- WHAT YOU HAVE TO DO:
Please repeat, from the entries that follow, the lines from the one containing "let west := m.nodeBits" through the one containing "def Mach.portNext (m" exactly, adding nothing.

- Data entries:
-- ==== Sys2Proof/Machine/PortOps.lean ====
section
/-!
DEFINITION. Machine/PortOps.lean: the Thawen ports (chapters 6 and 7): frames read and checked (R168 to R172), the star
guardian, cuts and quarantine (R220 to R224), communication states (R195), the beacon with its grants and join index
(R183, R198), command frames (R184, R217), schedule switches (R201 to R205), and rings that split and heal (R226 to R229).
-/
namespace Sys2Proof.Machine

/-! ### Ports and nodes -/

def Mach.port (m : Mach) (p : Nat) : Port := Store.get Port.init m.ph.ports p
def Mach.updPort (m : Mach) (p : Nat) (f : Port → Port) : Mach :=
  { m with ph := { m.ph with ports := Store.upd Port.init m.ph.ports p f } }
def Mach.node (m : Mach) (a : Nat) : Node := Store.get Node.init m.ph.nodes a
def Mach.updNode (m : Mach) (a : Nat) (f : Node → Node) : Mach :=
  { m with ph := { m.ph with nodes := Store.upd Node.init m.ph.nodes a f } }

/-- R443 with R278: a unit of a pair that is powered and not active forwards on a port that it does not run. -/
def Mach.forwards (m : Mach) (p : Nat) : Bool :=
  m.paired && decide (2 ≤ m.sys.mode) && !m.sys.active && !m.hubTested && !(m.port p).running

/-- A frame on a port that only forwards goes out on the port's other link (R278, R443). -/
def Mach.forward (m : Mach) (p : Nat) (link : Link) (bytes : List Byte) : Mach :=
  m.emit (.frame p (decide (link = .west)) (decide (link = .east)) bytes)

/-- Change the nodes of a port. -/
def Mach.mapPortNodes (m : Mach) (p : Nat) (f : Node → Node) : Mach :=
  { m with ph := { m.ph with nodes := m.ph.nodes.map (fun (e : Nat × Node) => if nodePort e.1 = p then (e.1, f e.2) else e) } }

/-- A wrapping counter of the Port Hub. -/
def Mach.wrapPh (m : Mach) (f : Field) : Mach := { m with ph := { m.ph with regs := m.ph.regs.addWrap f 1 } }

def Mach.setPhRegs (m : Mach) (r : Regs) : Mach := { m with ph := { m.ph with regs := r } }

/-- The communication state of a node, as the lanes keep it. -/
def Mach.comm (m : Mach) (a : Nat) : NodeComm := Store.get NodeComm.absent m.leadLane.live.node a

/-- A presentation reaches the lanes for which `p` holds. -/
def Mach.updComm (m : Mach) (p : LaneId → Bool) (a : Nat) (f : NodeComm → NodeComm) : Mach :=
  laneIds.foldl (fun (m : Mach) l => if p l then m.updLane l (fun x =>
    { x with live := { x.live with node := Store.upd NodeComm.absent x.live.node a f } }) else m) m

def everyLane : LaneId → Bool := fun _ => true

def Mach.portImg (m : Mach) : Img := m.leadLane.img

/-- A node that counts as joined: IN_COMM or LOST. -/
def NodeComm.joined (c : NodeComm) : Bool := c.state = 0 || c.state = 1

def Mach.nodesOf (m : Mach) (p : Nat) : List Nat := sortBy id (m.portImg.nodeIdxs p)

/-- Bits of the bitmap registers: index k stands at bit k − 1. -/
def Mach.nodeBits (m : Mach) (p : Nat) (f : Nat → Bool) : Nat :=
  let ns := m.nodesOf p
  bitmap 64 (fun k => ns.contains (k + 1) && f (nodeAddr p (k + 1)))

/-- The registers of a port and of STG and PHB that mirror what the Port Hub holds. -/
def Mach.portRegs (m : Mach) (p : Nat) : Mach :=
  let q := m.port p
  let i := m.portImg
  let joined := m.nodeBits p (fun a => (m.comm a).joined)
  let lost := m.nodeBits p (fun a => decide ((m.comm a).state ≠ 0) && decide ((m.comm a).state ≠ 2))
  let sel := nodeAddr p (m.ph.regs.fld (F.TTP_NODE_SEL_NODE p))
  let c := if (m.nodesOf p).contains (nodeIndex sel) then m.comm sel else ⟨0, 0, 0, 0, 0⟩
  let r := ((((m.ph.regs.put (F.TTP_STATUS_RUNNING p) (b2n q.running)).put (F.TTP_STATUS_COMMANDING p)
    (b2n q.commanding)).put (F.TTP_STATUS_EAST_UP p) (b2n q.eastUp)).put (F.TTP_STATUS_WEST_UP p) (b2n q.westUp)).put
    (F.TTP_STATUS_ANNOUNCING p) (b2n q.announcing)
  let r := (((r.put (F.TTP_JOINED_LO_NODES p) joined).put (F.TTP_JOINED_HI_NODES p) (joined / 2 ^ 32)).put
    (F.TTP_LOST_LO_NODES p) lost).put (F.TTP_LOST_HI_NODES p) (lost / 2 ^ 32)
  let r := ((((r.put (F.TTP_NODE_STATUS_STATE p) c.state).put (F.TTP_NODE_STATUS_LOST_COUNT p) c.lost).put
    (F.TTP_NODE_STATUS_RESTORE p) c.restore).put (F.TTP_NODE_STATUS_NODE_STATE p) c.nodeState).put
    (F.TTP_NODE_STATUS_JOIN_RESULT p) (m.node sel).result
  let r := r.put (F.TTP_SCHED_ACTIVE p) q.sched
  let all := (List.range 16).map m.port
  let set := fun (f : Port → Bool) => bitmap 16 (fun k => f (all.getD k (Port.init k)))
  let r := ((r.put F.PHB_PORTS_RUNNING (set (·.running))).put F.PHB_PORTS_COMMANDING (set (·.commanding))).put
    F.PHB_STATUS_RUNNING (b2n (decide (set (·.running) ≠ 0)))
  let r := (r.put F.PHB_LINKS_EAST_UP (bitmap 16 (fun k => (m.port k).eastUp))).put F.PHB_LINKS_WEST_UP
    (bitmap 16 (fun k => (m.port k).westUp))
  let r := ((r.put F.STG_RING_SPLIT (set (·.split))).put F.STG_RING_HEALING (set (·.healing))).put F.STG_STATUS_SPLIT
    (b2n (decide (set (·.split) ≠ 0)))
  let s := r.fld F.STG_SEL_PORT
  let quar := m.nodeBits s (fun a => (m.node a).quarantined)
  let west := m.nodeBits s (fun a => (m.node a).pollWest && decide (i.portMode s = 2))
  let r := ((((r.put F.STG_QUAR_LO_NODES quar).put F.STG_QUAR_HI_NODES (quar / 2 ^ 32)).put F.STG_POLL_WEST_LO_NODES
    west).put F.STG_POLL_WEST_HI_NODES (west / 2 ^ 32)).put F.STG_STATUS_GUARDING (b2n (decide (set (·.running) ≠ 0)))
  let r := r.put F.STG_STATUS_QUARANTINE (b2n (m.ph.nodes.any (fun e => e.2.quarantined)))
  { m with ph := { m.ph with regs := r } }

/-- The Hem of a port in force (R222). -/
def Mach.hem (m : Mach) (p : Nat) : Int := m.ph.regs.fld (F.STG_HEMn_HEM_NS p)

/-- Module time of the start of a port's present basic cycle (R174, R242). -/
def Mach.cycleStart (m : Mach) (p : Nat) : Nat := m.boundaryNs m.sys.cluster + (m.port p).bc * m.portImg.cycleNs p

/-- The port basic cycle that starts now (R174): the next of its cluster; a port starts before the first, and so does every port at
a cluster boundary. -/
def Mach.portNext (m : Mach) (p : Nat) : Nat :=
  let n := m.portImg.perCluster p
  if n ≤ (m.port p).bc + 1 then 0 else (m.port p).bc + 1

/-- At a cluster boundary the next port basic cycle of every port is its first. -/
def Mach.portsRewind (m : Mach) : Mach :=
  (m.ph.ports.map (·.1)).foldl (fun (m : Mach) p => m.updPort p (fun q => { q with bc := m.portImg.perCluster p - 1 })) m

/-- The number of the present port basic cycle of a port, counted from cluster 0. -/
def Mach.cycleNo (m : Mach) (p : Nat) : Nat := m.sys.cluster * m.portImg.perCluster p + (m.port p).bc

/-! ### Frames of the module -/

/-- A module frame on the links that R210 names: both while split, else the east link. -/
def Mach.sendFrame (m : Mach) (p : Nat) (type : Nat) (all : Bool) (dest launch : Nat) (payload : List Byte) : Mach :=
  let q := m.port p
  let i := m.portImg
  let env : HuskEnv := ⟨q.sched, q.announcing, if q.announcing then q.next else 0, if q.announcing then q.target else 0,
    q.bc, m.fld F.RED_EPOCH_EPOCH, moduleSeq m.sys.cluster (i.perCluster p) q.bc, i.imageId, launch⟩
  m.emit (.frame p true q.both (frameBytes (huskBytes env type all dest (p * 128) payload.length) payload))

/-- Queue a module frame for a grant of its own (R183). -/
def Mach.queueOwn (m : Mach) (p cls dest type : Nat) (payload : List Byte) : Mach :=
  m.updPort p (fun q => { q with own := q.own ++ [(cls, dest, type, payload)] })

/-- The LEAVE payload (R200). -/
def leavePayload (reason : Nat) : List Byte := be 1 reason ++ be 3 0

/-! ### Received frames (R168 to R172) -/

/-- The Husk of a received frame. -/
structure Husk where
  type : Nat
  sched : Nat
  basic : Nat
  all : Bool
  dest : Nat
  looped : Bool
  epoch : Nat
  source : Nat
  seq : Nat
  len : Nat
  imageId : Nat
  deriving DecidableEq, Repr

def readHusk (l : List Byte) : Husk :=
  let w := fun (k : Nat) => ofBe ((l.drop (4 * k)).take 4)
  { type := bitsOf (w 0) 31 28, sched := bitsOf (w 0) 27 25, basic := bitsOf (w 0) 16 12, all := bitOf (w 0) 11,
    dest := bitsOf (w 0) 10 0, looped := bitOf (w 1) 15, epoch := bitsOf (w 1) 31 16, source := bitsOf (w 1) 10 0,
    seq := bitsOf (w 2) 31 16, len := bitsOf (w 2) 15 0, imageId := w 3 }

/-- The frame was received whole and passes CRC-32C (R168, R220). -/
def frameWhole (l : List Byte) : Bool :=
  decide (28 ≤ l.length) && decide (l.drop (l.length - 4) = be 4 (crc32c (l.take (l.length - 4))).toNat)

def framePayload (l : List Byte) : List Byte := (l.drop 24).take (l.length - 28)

- WRITTEN ANSWER:
  let west := m.nodeBits s (fun a => (m.node a).pollWest && decide (i.portMode s = 2))
  let r := ((((r.put F.STG_QUAR_LO_NODES quar).put F.STG_QUAR_HI_NODES (quar / 2 ^ 32)).put F.STG_POLL_WEST_LO_NODES
    west).put F.STG_POLL_WEST_HI_NODES (west / 2 ^ 32)).put F.STG_STATUS_GUARDING (b2n (decide (set (·.running) ≠ 0)))
  let r := r.put F.STG_STATUS_QUARANTINE (b2n (m.ph.nodes.any (fun e => e.2.quarantined)))
  { m with ph := { m.ph with regs := r } }

/-- The Hem of a port in force (R222). -/
def Mach.hem (m : Mach) (p : Nat) : Int := m.ph.regs.fld (F.STG_HEMn_HEM_NS p)

/-- Module time of the start of a port's present basic cycle (R174, R242). -/
def Mach.cycleStart (m : Mach) (p : Nat) : Nat := m.boundaryNs m.sys.cluster + (m.port p).bc * m.portImg.cycleNs p

/-- The port basic cycle that starts now (R174): the next of its cluster; a port starts before the first, and so does every port at
a cluster boundary. -/
def Mach.portNext (m : Mach) (p : Nat) : Nat :=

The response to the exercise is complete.